**TASK ITEM:** Out of the material that follows, write out exactly the lines from the line with "theorem execPmMbxReset_kept (ch" to the line with "value s) := by", both ends included, and no others.
————————
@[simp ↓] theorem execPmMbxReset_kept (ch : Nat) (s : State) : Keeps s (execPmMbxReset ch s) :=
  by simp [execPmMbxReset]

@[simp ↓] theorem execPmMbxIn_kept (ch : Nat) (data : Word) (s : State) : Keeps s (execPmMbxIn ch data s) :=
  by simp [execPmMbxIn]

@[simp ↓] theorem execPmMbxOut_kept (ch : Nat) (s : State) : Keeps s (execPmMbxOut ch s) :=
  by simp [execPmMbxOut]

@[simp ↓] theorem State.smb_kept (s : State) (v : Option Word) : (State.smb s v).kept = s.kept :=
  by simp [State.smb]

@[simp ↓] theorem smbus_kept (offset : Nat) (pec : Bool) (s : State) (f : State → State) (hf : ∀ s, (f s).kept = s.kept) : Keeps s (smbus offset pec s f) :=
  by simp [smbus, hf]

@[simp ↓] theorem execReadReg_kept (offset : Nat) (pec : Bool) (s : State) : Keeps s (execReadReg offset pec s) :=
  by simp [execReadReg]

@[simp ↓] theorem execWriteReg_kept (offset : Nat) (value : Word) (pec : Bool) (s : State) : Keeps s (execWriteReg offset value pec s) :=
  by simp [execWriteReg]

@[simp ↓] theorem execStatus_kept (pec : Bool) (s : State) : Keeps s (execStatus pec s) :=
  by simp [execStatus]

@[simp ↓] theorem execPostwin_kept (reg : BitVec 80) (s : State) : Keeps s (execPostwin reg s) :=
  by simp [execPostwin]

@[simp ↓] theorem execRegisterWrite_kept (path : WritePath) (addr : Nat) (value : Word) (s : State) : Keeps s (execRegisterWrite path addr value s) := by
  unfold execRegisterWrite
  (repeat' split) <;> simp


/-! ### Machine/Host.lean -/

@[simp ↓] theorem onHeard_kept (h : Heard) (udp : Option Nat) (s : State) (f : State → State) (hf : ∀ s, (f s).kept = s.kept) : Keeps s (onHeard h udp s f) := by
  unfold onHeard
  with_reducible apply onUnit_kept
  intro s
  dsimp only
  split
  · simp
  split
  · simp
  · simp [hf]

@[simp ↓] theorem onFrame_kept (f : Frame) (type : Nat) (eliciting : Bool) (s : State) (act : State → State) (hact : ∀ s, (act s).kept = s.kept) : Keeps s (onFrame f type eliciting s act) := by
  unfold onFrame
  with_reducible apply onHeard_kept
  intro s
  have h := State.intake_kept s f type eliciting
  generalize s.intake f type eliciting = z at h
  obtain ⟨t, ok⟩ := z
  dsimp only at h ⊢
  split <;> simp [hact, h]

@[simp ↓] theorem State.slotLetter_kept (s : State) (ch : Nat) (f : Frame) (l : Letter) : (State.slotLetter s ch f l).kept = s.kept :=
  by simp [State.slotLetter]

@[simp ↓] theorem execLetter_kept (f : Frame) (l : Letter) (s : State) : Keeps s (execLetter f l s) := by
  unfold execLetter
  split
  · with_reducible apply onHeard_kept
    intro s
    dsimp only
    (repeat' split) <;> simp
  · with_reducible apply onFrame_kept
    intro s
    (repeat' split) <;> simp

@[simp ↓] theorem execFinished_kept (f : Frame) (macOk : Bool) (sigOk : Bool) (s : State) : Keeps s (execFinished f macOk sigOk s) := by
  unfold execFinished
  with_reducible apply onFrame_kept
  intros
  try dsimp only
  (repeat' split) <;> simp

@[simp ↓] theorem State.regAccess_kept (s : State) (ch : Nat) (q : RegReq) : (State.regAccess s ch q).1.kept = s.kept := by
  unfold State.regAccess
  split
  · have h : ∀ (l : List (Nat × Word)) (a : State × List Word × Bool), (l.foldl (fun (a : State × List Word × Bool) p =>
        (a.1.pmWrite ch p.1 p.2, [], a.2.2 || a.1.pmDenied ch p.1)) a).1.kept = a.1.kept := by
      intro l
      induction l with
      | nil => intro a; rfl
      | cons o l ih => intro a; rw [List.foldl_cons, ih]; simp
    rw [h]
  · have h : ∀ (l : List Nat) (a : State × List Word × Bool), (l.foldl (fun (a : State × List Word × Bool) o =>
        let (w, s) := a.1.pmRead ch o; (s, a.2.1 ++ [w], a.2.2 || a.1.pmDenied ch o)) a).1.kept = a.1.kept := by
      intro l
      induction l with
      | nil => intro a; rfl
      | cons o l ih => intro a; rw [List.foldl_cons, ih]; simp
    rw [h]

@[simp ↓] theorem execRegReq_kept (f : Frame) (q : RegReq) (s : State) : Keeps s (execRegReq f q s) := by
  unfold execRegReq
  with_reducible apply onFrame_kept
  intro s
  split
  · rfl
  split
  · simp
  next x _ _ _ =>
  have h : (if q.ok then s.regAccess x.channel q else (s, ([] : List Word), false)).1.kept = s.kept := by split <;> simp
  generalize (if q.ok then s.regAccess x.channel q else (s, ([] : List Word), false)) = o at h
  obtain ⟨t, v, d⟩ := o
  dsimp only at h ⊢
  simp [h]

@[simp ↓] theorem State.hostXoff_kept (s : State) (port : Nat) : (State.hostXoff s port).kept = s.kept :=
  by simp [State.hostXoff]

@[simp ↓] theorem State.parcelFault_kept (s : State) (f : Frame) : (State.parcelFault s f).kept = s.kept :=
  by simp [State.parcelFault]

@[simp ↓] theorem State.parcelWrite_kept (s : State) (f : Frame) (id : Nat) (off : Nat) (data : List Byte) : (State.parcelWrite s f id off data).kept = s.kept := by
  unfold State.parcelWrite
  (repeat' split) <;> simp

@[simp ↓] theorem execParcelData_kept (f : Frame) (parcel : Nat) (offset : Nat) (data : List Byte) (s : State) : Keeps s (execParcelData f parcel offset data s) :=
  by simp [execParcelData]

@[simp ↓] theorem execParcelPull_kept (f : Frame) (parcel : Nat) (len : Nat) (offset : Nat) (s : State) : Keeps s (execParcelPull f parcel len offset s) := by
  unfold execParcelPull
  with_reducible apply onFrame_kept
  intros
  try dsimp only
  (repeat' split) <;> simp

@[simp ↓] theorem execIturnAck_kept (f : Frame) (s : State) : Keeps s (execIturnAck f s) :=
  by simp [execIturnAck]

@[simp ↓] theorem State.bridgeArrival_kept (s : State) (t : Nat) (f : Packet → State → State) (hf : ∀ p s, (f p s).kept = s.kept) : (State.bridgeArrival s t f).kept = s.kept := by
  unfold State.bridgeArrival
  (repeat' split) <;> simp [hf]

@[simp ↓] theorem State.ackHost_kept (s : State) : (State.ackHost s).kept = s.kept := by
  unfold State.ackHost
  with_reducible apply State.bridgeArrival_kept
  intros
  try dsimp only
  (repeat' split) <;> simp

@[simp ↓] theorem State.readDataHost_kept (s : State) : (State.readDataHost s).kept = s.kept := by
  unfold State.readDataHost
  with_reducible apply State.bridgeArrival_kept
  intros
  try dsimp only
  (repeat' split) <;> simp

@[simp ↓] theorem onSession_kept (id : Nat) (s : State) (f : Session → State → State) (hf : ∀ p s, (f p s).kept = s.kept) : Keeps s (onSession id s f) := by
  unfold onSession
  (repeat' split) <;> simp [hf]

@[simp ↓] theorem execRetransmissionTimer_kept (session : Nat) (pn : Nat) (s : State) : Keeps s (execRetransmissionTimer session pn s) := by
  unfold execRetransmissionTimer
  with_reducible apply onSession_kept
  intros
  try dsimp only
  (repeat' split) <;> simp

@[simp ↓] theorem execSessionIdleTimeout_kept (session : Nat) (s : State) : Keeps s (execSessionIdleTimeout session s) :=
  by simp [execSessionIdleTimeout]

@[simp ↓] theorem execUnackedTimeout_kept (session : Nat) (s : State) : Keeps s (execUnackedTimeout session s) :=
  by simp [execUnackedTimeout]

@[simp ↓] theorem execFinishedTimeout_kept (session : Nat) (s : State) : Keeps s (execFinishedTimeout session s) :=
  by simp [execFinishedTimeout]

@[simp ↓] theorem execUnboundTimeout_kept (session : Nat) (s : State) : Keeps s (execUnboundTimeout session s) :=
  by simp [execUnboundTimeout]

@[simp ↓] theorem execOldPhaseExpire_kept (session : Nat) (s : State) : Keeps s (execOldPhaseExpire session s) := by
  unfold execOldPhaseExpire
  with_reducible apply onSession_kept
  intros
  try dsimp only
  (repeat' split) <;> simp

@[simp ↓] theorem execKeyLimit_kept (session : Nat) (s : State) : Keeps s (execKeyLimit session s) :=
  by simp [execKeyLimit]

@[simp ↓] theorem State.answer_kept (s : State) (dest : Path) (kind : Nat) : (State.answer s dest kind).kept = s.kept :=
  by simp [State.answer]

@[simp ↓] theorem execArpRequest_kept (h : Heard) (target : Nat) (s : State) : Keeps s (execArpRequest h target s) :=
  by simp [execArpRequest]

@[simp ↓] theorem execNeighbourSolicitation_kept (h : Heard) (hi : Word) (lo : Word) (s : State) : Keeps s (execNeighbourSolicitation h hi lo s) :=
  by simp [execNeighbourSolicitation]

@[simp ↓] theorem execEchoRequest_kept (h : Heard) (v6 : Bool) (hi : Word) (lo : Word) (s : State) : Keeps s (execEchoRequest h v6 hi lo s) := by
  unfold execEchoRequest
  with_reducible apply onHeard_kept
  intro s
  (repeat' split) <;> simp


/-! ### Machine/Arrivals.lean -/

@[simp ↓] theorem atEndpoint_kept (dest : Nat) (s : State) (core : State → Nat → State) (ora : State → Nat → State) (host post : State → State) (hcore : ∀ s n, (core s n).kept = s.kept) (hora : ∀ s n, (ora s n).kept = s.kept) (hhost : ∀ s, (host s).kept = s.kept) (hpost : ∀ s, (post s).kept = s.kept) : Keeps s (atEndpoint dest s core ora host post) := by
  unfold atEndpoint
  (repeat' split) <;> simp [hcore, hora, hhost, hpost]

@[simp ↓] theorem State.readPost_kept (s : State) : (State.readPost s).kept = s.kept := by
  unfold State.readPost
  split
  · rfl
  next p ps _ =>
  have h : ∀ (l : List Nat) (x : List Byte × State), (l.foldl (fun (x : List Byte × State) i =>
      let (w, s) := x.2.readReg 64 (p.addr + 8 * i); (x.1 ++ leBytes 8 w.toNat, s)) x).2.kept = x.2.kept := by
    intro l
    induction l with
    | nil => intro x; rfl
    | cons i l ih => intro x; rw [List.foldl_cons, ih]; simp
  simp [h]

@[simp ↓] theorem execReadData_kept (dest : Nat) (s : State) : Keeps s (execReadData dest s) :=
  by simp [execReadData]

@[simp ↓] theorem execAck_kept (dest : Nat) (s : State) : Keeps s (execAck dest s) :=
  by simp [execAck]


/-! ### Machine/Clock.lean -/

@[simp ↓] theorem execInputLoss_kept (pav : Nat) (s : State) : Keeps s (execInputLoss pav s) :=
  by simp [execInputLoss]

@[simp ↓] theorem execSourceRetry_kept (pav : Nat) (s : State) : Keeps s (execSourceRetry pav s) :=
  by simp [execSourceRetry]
————————
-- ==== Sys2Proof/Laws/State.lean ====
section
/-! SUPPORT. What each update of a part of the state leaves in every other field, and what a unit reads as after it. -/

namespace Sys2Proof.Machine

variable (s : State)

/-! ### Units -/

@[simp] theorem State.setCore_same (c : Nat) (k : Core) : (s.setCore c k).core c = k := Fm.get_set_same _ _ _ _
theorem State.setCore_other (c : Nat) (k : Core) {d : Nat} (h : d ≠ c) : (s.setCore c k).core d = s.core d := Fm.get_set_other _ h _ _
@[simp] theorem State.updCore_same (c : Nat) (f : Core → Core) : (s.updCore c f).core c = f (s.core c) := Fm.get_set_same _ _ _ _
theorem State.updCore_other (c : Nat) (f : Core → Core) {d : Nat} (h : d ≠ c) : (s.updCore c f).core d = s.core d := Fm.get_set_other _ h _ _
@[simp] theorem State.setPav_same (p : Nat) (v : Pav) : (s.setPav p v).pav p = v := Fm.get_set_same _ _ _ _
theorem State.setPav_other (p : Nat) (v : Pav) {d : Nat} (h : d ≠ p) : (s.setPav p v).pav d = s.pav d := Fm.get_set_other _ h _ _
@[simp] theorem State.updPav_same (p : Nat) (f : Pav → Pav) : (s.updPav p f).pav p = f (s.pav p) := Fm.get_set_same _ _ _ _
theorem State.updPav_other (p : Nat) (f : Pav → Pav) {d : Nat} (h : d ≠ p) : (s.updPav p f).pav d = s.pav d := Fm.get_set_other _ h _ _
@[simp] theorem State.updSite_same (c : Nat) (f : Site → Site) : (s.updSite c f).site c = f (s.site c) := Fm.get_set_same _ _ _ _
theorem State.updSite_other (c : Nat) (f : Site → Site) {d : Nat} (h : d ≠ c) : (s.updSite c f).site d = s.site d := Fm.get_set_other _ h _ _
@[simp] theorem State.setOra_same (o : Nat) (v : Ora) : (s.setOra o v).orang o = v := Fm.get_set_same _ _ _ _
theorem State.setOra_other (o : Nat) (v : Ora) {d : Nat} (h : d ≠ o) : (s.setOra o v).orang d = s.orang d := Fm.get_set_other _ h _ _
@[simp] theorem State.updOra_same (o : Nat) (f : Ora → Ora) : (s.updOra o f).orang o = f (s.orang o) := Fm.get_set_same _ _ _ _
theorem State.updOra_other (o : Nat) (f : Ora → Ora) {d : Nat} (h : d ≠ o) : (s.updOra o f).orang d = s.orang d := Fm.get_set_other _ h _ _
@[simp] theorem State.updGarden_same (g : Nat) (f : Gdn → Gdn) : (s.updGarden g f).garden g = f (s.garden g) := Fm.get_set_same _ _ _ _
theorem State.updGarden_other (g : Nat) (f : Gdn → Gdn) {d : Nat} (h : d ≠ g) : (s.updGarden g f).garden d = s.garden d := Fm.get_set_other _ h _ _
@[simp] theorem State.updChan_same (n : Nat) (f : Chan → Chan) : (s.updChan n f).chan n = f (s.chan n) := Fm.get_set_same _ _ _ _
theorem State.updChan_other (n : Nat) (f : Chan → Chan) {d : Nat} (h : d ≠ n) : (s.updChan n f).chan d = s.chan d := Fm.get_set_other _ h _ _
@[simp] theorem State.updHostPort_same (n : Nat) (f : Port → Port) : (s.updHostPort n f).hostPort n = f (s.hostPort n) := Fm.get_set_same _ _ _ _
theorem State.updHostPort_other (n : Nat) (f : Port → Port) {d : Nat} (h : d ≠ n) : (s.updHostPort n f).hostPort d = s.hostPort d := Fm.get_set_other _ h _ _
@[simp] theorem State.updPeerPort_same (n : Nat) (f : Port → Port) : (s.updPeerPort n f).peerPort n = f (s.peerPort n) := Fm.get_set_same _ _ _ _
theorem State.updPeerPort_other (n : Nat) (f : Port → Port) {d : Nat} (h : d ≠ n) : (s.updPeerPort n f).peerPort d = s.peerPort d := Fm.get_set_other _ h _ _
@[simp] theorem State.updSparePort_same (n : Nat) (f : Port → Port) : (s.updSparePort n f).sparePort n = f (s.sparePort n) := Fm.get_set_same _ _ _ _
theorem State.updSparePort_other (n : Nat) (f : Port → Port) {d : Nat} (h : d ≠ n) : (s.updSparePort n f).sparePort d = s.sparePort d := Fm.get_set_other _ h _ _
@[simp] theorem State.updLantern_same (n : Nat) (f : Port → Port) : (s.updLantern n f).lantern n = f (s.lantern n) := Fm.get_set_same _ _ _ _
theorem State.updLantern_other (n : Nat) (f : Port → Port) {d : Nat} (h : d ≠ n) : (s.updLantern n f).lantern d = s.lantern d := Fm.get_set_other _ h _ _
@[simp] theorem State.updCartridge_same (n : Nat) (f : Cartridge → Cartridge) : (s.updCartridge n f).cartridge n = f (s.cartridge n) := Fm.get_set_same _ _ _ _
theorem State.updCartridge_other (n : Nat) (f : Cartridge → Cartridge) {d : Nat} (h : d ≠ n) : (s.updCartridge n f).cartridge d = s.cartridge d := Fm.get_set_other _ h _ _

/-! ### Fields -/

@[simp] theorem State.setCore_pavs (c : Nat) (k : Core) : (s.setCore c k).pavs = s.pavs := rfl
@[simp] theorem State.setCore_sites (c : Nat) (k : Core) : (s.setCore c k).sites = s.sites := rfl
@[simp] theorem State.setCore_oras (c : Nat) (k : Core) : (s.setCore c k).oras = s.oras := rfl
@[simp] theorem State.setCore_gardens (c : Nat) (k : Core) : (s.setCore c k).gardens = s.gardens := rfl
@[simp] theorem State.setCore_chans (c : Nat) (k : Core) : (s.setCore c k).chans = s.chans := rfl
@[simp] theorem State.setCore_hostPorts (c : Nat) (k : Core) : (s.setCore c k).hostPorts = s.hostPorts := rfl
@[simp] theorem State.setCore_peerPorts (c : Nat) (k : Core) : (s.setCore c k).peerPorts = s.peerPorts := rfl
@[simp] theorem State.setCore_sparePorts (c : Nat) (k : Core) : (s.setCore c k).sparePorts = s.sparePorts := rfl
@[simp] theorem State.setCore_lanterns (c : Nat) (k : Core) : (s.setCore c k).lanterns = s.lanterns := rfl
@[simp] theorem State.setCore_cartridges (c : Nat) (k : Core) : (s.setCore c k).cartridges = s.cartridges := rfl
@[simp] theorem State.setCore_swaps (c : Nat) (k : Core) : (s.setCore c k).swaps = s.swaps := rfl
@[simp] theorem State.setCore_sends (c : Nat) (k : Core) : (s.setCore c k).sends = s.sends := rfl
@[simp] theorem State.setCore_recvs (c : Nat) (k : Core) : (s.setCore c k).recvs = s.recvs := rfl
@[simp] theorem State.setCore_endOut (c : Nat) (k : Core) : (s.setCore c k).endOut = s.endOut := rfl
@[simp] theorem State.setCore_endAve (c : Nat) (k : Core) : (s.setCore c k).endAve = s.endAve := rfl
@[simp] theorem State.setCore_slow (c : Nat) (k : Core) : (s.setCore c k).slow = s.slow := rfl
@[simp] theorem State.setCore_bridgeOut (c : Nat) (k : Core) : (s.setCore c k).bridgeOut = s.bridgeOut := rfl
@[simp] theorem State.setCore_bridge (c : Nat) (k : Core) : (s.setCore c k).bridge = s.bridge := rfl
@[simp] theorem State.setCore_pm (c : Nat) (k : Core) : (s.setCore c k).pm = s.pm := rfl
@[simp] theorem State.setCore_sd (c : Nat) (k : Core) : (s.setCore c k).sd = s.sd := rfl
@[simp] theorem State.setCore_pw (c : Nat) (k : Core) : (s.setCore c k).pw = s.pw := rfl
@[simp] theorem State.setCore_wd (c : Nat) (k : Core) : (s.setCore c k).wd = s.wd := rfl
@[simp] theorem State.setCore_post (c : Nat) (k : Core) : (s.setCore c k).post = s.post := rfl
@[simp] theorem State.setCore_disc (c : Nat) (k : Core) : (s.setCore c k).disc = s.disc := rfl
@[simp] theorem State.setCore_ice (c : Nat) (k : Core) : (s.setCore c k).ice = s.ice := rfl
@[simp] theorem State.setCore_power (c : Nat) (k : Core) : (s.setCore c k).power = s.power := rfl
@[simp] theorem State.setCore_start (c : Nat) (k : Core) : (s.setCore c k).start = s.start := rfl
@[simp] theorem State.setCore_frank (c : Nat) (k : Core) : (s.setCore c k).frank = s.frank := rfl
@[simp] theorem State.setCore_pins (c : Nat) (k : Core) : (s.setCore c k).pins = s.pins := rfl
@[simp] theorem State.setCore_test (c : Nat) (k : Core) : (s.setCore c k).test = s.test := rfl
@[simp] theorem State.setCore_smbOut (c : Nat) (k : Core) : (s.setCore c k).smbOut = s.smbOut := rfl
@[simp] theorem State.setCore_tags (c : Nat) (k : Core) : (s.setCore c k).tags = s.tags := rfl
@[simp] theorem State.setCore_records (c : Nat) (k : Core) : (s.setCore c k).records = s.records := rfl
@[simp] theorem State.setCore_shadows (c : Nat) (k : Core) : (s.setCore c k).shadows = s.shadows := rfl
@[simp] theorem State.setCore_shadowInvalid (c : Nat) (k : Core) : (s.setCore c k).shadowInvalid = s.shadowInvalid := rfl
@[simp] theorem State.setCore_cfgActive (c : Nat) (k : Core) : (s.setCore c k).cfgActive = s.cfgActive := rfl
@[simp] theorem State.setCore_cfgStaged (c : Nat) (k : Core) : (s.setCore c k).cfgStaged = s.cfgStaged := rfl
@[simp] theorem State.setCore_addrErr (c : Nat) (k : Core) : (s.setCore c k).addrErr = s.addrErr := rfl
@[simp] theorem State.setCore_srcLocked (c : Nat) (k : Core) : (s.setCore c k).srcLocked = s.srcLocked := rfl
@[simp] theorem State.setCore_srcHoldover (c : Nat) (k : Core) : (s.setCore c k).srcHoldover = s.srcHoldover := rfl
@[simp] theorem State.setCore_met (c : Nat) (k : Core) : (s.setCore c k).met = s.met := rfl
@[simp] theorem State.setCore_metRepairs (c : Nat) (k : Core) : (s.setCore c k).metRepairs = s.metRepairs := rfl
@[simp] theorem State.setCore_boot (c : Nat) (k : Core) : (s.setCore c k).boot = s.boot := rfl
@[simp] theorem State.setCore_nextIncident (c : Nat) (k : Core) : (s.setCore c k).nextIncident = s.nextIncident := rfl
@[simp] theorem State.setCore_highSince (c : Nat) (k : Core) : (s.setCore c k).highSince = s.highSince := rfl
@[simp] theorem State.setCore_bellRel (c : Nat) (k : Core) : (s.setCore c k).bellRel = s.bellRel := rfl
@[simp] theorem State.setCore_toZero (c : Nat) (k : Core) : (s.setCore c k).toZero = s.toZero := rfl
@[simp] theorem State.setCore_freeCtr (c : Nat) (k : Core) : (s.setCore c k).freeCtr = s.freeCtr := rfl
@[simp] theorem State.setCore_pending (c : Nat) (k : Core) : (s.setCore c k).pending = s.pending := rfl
————————
**RESPONSE FOR THIS EXERCISE:**
@[simp ↓] theorem execPmMbxReset_kept (ch : Nat) (s : State) : Keeps s (execPmMbxReset ch s) :=
  by simp [execPmMbxReset]

@[simp ↓] theorem execPmMbxIn_kept (ch : Nat) (data : Word) (s : State) : Keeps s (execPmMbxIn ch data s) :=
  by simp [execPmMbxIn]

@[simp ↓] theorem execPmMbxOut_kept (ch : Nat) (s : State) : Keeps s (execPmMbxOut ch s) :=
  by simp [execPmMbxOut]

@[simp ↓] theorem State.smb_kept (s : State) (v : Option Word) : (State.smb s v).kept = s.kept :=
  by simp [State.smb]

@[simp ↓] theorem smbus_kept (offset : Nat) (pec : Bool) (s : State) (f : State → State) (hf : ∀ s, (f s).kept = s.kept) : Keeps s (smbus offset pec s f) :=
  by simp [smbus, hf]

@[simp ↓] theorem execReadReg_kept (offset : Nat) (pec : Bool) (s : State) : Keeps s (execReadReg offset pec s) :=
  by simp [execReadReg]

@[simp ↓] theorem execWriteReg_kept (offset : Nat) (value : Word) (pec : Bool) (s : State) : Keeps s (execWriteReg offset value pec s) :=
  by simp [execWriteReg]

@[simp ↓] theorem execStatus_kept (pec : Bool) (s : State) : Keeps s (execStatus pec s) :=
  by simp [execStatus]

@[simp ↓] theorem execPostwin_kept (reg : BitVec 80) (s : State) : Keeps s (execPostwin reg s) :=
  by simp [execPostwin]

@[simp ↓] theorem execRegisterWrite_kept (path : WritePath) (addr : Nat) (value : Word) (s : State) : Keeps s (execRegisterWrite path addr value s) := by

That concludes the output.